Humans are weak, failing, and temporal. The word is strong, abiding, eternal.
Whatever lasting impact John Calvin has had on the church of Jesus Christ, and on the whole world for that matter, is owing to his commitment to understanding and explaining the word of God.
Strive for relevance in your day, and you’ll may make a difference for a few years. Anchor yourself in what is eternal and you may influence the world for another five centuries.
So writes Kevin DeYoung in a blog post on July 10, John Calvin’s birthday, that I was just able to read. DeYoung is the senior pastor of University Reformed Church in East Lansing, Michigan, where Michigan State University is located (and where I was born!). He is also the author of “Why We’re Not Emergent, by two guys who should be” (co-authored with Ted Kluck) and “Just Do Something, a liberating approach to finding God’s will.”
Deyoung’s post was helpful, refreshing and convicting. In the context of reflecting on the legacy of John Calvin, he challenges people to consider the permanence, or lackthereof, of their pursuits.
This is the paradox of permanence. The only way our lives will ever touch that which is eternal is to admit that our lives are hopelessly temporal.
DeYoung elucidates well this truth that God has been driving home to me: I am a created being and He is the Creator. I will wither away and die, while He has always been and will always be. And He is a personal God, who took on human flesh, died for sinful men and gives us roles in His kingdom. That should define how we live!
I commend DeYong’s post to you. Here is a final excerpt:
No one will care about your GPA and SAT scores in ten years. If you win a state championship, you’ll be forgotten the next year you don’t. Your beauty will get wrinkles and trim figure plump. Write a great book and it will gather dust in a library some day. Have a big famous church, it won’t last forever. Be an important person in your field, you still be unknown to over 6 billion people in the world. Build an amazing house, it will crumble some day, if it doesn’t go into foreclosure first. All of our achievements and successes are destined to be like dead grass and faded flowers.

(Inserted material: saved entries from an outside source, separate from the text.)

-- ==== Sys2Proof/Laws/State.lean ====
section
/-!
SUPPORT. What each named update of the state, of a group and of a split leaves in each field: a later proof never unfolds
a record update.
-/
namespace Sys2Proof.Machine

/-! ### `modGroup` -/

@[simp] theorem modGroup_clk (s : State) (g : Nat) (f : Group → Group) : (modGroup s g f).clk = s.clk := rfl
@[simp] theorem modGroup_mem (s : State) (g : Nat) (f : Group → Group) : (modGroup s g f).mem = s.mem := rfl
@[simp] theorem modGroup_poison (s : State) (g : Nat) (f : Group → Group) : (modGroup s g f).poison = s.poison := rfl
@[simp] theorem modGroup_remote (s : State) (g : Nat) (f : Group → Group) : (modGroup s g f).remote = s.remote := rfl
@[simp] theorem modGroup_ual (s : State) (g : Nat) (f : Group → Group) : (modGroup s g f).ual = s.ual := rfl
@[simp] theorem modGroup_sliceQ (s : State) (g : Nat) (f : Group → Group) : (modGroup s g f).sliceQ = s.sliceQ := rfl
@[simp] theorem modGroup_slices (s : State) (g : Nat) (f : Group → Group) : (modGroup s g f).slices = s.slices := rfl
@[simp] theorem modGroup_chans (s : State) (g : Nat) (f : Group → Group) : (modGroup s g f).chans = s.chans := rfl
@[simp] theorem modGroup_ready (s : State) (g : Nat) (f : Group → Group) : (modGroup s g f).ready = s.ready := rfl
@[simp] theorem modGroup_cores (s : State) (g : Nat) (f : Group → Group) : (modGroup s g f).cores = s.cores := rfl
@[simp] theorem modGroup_clusters (s : State) (g : Nat) (f : Group → Group) : (modGroup s g f).clusters = s.clusters := rfl
@[simp] theorem modGroup_teams (s : State) (g : Nat) (f : Group → Group) : (modGroup s g f).teams = s.teams := rfl
@[simp] theorem modGroup_groups (s : State) (g : Nat) (f : Group → Group) : (modGroup s g f).groups = mmod s.groups g f := rfl
@[simp] theorem modGroup_copies (s : State) (g : Nat) (f : Group → Group) : (modGroup s g f).copies = s.copies := rfl
@[simp] theorem modGroup_tailor (s : State) (g : Nat) (f : Group → Group) : (modGroup s g f).tailor = s.tailor := rfl
@[simp] theorem modGroup_travs (s : State) (g : Nat) (f : Group → Group) : (modGroup s g f).travs = s.travs := rfl
@[simp] theorem modGroup_colls (s : State) (g : Nat) (f : Group → Group) : (modGroup s g f).colls = s.colls := rfl
@[simp] theorem modGroup_collCounts (s : State) (g : Nat) (f : Group → Group) : (modGroup s g f).collCounts = s.collCounts := rfl
@[simp] theorem modGroup_sent (s : State) (g : Nat) (f : Group → Group) : (modGroup s g f).sent = s.sent := rfl
@[simp] theorem modGroup_refitPending (s : State) (g : Nat) (f : Group → Group) : (modGroup s g f).refitPending = s.refitPending := rfl
@[simp] theorem modGroup_jobs (s : State) (g : Nat) (f : Group → Group) : (modGroup s g f).jobs = s.jobs := rfl
@[simp] theorem modGroup_cloakMons (s : State) (g : Nat) (f : Group → Group) : (modGroup s g f).cloakMons = s.cloakMons := rfl
@[simp] theorem modGroup_parts (s : State) (g : Nat) (f : Group → Group) : (modGroup s g f).parts = s.parts := rfl
@[simp] theorem modGroup_mantle (s : State) (g : Nat) (f : Group → Group) : (modGroup s g f).mantle = s.mantle := rfl
@[simp] theorem modGroup_corrected (s : State) (g : Nat) (f : Group → Group) : (modGroup s g f).corrected = s.corrected := rfl
@[simp] theorem modGroup_draws (s : State) (g : Nat) (f : Group → Group) : (modGroup s g f).draws = s.draws := rfl
@[simp] theorem modGroup_nextGid (s : State) (g : Nat) (f : Group → Group) : (modGroup s g f).nextGid = s.nextGid := rfl
@[simp] theorem modGroup_nextTid (s : State) (g : Nat) (f : Group → Group) : (modGroup s g f).nextTid = s.nextTid := rfl
@[simp] theorem modGroup_nextOp (s : State) (g : Nat) (f : Group → Group) : (modGroup s g f).nextOp = s.nextOp := rfl
@[simp] theorem modGroup_turn (s : State) (g : Nat) (f : Group → Group) : (modGroup s g f).turn = s.turn := rfl
@[simp] theorem modGroup_agenda (s : State) (g : Nat) (f : Group → Group) : (modGroup s g f).agenda = s.agenda := rfl
@[simp] theorem modGroup_phase (s : State) (g : Nat) (f : Group → Group) : (modGroup s g f).phase = s.phase := rfl

/-! ### `modTeam` -/

@[simp] theorem modTeam_clk (s : State) (g : Nat) (f : Team → Team) : (modTeam s g f).clk = s.clk := rfl
@[simp] theorem modTeam_mem (s : State) (g : Nat) (f : Team → Team) : (modTeam s g f).mem = s.mem := rfl
@[simp] theorem modTeam_poison (s : State) (g : Nat) (f : Team → Team) : (modTeam s g f).poison = s.poison := rfl
@[simp] theorem modTeam_remote (s : State) (g : Nat) (f : Team → Team) : (modTeam s g f).remote = s.remote := rfl
@[simp] theorem modTeam_ual (s : State) (g : Nat) (f : Team → Team) : (modTeam s g f).ual = s.ual := rfl
@[simp] theorem modTeam_sliceQ (s : State) (g : Nat) (f : Team → Team) : (modTeam s g f).sliceQ = s.sliceQ := rfl
@[simp] theorem modTeam_slices (s : State) (g : Nat) (f : Team → Team) : (modTeam s g f).slices = s.slices := rfl
@[simp] theorem modTeam_chans (s : State) (g : Nat) (f : Team → Team) : (modTeam s g f).chans = s.chans := rfl
@[simp] theorem modTeam_ready (s : State) (g : Nat) (f : Team → Team) : (modTeam s g f).ready = s.ready := rfl
@[simp] theorem modTeam_cores (s : State) (g : Nat) (f : Team → Team) : (modTeam s g f).cores = s.cores := rfl
@[simp] theorem modTeam_clusters (s : State) (g : Nat) (f : Team → Team) : (modTeam s g f).clusters = s.clusters := rfl
@[simp] theorem modTeam_teams (s : State) (g : Nat) (f : Team → Team) : (modTeam s g f).teams = mmod s.teams g f := rfl
@[simp] theorem modTeam_groups (s : State) (g : Nat) (f : Team → Team) : (modTeam s g f).groups = s.groups := rfl
@[simp] theorem modTeam_copies (s : State) (g : Nat) (f : Team → Team) : (modTeam s g f).copies = s.copies := rfl
@[simp] theorem modTeam_tailor (s : State) (g : Nat) (f : Team → Team) : (modTeam s g f).tailor = s.tailor := rfl
@[simp] theorem modTeam_travs (s : State) (g : Nat) (f : Team → Team) : (modTeam s g f).travs = s.travs := rfl
@[simp] theorem modTeam_colls (s : State) (g : Nat) (f : Team → Team) : (modTeam s g f).colls = s.colls := rfl
@[simp] theorem modTeam_collCounts (s : State) (g : Nat) (f : Team → Team) : (modTeam s g f).collCounts = s.collCounts := rfl
@[simp] theorem modTeam_sent (s : State) (g : Nat) (f : Team → Team) : (modTeam s g f).sent = s.sent := rfl
@[simp] theorem modTeam_refitPending (s : State) (g : Nat) (f : Team → Team) : (modTeam s g f).refitPending = s.refitPending := rfl
@[simp] theorem modTeam_jobs (s : State) (g : Nat) (f : Team → Team) : (modTeam s g f).jobs = s.jobs := rfl
@[simp] theorem modTeam_cloakMons (s : State) (g : Nat) (f : Team → Team) : (modTeam s g f).cloakMons = s.cloakMons := rfl
@[simp] theorem modTeam_parts (s : State) (g : Nat) (f : Team → Team) : (modTeam s g f).parts = s.parts := rfl
@[simp] theorem modTeam_mantle (s : State) (g : Nat) (f : Team → Team) : (modTeam s g f).mantle = s.mantle := rfl
@[simp] theorem modTeam_corrected (s : State) (g : Nat) (f : Team → Team) : (modTeam s g f).corrected = s.corrected := rfl
@[simp] theorem modTeam_draws (s : State) (g : Nat) (f : Team → Team) : (modTeam s g f).draws = s.draws := rfl
@[simp] theorem modTeam_nextGid (s : State) (g : Nat) (f : Team → Team) : (modTeam s g f).nextGid = s.nextGid := rfl
@[simp] theorem modTeam_nextTid (s : State) (g : Nat) (f : Team → Team) : (modTeam s g f).nextTid = s.nextTid := rfl
@[simp] theorem modTeam_nextOp (s : State) (g : Nat) (f : Team → Team) : (modTeam s g f).nextOp = s.nextOp := rfl
@[simp] theorem modTeam_turn (s : State) (g : Nat) (f : Team → Team) : (modTeam s g f).turn = s.turn := rfl
@[simp] theorem modTeam_agenda (s : State) (g : Nat) (f : Team → Team) : (modTeam s g f).agenda = s.agenda := rfl
@[simp] theorem modTeam_phase (s : State) (g : Nat) (f : Team → Team) : (modTeam s g f).phase = s.phase := rfl

/-! ### `modCore` -/

@[simp] theorem modCore_clk (s : State) (c : Nat) (f : PCore → PCore) : (modCore s c f).clk = s.clk := rfl
@[simp] theorem modCore_mem (s : State) (c : Nat) (f : PCore → PCore) : (modCore s c f).mem = s.mem := rfl
@[simp] theorem modCore_poison (s : State) (c : Nat) (f : PCore → PCore) : (modCore s c f).poison = s.poison := rfl
@[simp] theorem modCore_remote (s : State) (c : Nat) (f : PCore → PCore) : (modCore s c f).remote = s.remote := rfl
@[simp] theorem modCore_ual (s : State) (c : Nat) (f : PCore → PCore) : (modCore s c f).ual = s.ual := rfl
@[simp] theorem modCore_sliceQ (s : State) (c : Nat) (f : PCore → PCore) : (modCore s c f).sliceQ = s.sliceQ := rfl
@[simp] theorem modCore_slices (s : State) (c : Nat) (f : PCore → PCore) : (modCore s c f).slices = s.slices := rfl
@[simp] theorem modCore_chans (s : State) (c : Nat) (f : PCore → PCore) : (modCore s c f).chans = s.chans := rfl
@[simp] theorem modCore_ready (s : State) (c : Nat) (f : PCore → PCore) : (modCore s c f).ready = s.ready := rfl
@[simp] theorem modCore_clusters (s : State) (c : Nat) (f : PCore → PCore) : (modCore s c f).clusters = s.clusters := rfl
@[simp] theorem modCore_teams (s : State) (c : Nat) (f : PCore → PCore) : (modCore s c f).teams = s.teams := rfl
@[simp] theorem modCore_groups (s : State) (c : Nat) (f : PCore → PCore) : (modCore s c f).groups = s.groups := rfl
@[simp] theorem modCore_copies (s : State) (c : Nat) (f : PCore → PCore) : (modCore s c f).copies = s.copies := rfl
@[simp] theorem modCore_tailor (s : State) (c : Nat) (f : PCore → PCore) : (modCore s c f).tailor = s.tailor := rfl
@[simp] theorem modCore_travs (s : State) (c : Nat) (f : PCore → PCore) : (modCore s c f).travs = s.travs := rfl
@[simp] theorem modCore_colls (s : State) (c : Nat) (f : PCore → PCore) : (modCore s c f).colls = s.colls := rfl
@[simp] theorem modCore_collCounts (s : State) (c : Nat) (f : PCore → PCore) : (modCore s c f).collCounts = s.collCounts := rfl
@[simp] theorem modCore_sent (s : State) (c : Nat) (f : PCore → PCore) : (modCore s c f).sent = s.sent := rfl
@[simp] theorem modCore_refitPending (s : State) (c : Nat) (f : PCore → PCore) : (modCore s c f).refitPending = s.refitPending := rfl
@[simp] theorem modCore_jobs (s : State) (c : Nat) (f : PCore → PCore) : (modCore s c f).jobs = s.jobs := rfl
@[simp] theorem modCore_cloakMons (s : State) (c : Nat) (f : PCore → PCore) : (modCore s c f).cloakMons = s.cloakMons := rfl
@[simp] theorem modCore_parts (s : State) (c : Nat) (f : PCore → PCore) : (modCore s c f).parts = s.parts := rfl
@[simp] theorem modCore_mantle (s : State) (c : Nat) (f : PCore → PCore) : (modCore s c f).mantle = s.mantle := rfl
@[simp] theorem modCore_corrected (s : State) (c : Nat) (f : PCore → PCore) : (modCore s c f).corrected = s.corrected := rfl
@[simp] theorem modCore_draws (s : State) (c : Nat) (f : PCore → PCore) : (modCore s c f).draws = s.draws := rfl
@[simp] theorem modCore_nextGid (s : State) (c : Nat) (f : PCore → PCore) : (modCore s c f).nextGid = s.nextGid := rfl
@[simp] theorem modCore_nextTid (s : State) (c : Nat) (f : PCore → PCore) : (modCore s c f).nextTid = s.nextTid := rfl
@[simp] theorem modCore_nextOp (s : State) (c : Nat) (f : PCore → PCore) : (modCore s c f).nextOp = s.nextOp := rfl
@[simp] theorem modCore_turn (s : State) (c : Nat) (f : PCore → PCore) : (modCore s c f).turn = s.turn := rfl
@[simp] theorem modCore_agenda (s : State) (c : Nat) (f : PCore → PCore) : (modCore s c f).agenda = s.agenda := rfl
@[simp] theorem modCore_phase (s : State) (c : Nat) (f : PCore → PCore) : (modCore s c f).phase = s.phase := rfl

/-! ### `modCluster` -/

@[simp] theorem modCluster_clk (s : State) (c : Nat) (f : Cluster → Cluster) : (modCluster s c f).clk = s.clk := rfl
@[simp] theorem modCluster_mem (s : State) (c : Nat) (f : Cluster → Cluster) : (modCluster s c f).mem = s.mem := rfl
@[simp] theorem modCluster_poison (s : State) (c : Nat) (f : Cluster → Cluster) : (modCluster s c f).poison = s.poison := rfl
@[simp] theorem modCluster_remote (s : State) (c : Nat) (f : Cluster → Cluster) : (modCluster s c f).remote = s.remote := rfl
@[simp] theorem modCluster_ual (s : State) (c : Nat) (f : Cluster → Cluster) : (modCluster s c f).ual = s.ual := rfl
@[simp] theorem modCluster_sliceQ (s : State) (c : Nat) (f : Cluster → Cluster) : (modCluster s c f).sliceQ = s.sliceQ := rfl
@[simp] theorem modCluster_slices (s : State) (c : Nat) (f : Cluster → Cluster) : (modCluster s c f).slices = s.slices := rfl
@[simp] theorem modCluster_chans (s : State) (c : Nat) (f : Cluster → Cluster) : (modCluster s c f).chans = s.chans := rfl
@[simp] theorem modCluster_ready (s : State) (c : Nat) (f : Cluster → Cluster) : (modCluster s c f).ready = s.ready := rfl
@[simp] theorem modCluster_cores (s : State) (c : Nat) (f : Cluster → Cluster) : (modCluster s c f).cores = s.cores := rfl
@[simp] theorem modCluster_teams (s : State) (c : Nat) (f : Cluster → Cluster) : (modCluster s c f).teams = s.teams := rfl
@[simp] theorem modCluster_groups (s : State) (c : Nat) (f : Cluster → Cluster) : (modCluster s c f).groups = s.groups := rfl
@[simp] theorem modCluster_copies (s : State) (c : Nat) (f : Cluster → Cluster) : (modCluster s c f).copies = s.copies := rfl
@[simp] theorem modCluster_tailor (s : State) (c : Nat) (f : Cluster → Cluster) : (modCluster s c f).tailor = s.tailor := rfl
@[simp] theorem modCluster_travs (s : State) (c : Nat) (f : Cluster → Cluster) : (modCluster s c f).travs = s.travs := rfl
@[simp] theorem modCluster_colls (s : State) (c : Nat) (f : Cluster → Cluster) : (modCluster s c f).colls = s.colls := rfl
@[simp] theorem modCluster_collCounts (s : State) (c : Nat) (f : Cluster → Cluster) : (modCluster s c f).collCounts = s.collCounts := rfl
@[simp] theorem modCluster_sent (s : State) (c : Nat) (f : Cluster → Cluster) : (modCluster s c f).sent = s.sent := rfl
@[simp] theorem modCluster_refitPending (s : State) (c : Nat) (f : Cluster → Cluster) : (modCluster s c f).refitPending = s.refitPending := rfl
@[simp] theorem modCluster_jobs (s : State) (c : Nat) (f : Cluster → Cluster) : (modCluster s c f).jobs = s.jobs := rfl
@[simp] theorem modCluster_cloakMons (s : State) (c : Nat) (f : Cluster → Cluster) : (modCluster s c f).cloakMons = s.cloakMons := rfl
@[simp] theorem modCluster_parts (s : State) (c : Nat) (f : Cluster → Cluster) : (modCluster s c f).parts = s.parts := rfl
@[simp] theorem modCluster_mantle (s : State) (c : Nat) (f : Cluster → Cluster) : (modCluster s c f).mantle = s.mantle := rfl
@[simp] theorem modCluster_corrected (s : State) (c : Nat) (f : Cluster → Cluster) : (modCluster s c f).corrected = s.corrected := rfl
@[simp] theorem modCluster_draws (s : State) (c : Nat) (f : Cluster → Cluster) : (modCluster s c f).draws = s.draws := rfl
@[simp] theorem modCluster_nextGid (s : State) (c : Nat) (f : Cluster → Cluster) : (modCluster s c f).nextGid = s.nextGid := rfl
@[simp] theorem modCluster_nextTid (s : State) (c : Nat) (f : Cluster → Cluster) : (modCluster s c f).nextTid = s.nextTid := rfl
@[simp] theorem modCluster_nextOp (s : State) (c : Nat) (f : Cluster → Cluster) : (modCluster s c f).nextOp = s.nextOp := rfl
@[simp] theorem modCluster_turn (s : State) (c : Nat) (f : Cluster → Cluster) : (modCluster s c f).turn = s.turn := rfl
@[simp] theorem modCluster_agenda (s : State) (c : Nat) (f : Cluster → Cluster) : (modCluster s c f).agenda = s.agenda := rfl
@[simp] theorem modCluster_phase (s : State) (c : Nat) (f : Cluster → Cluster) : (modCluster s c f).phase = s.phase := rfl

But…the word of our God stands forever. The word about Babylon in Isaiah 40 stood firm. and so will his word in our generation. All God’s declarations about himself and his people are true. All his promises will come to pass. Our only confidence is in the word of God. John Calvin was a man, an imperfect, sinful man, but a man that God used enormously because he put his confidence in the word of God.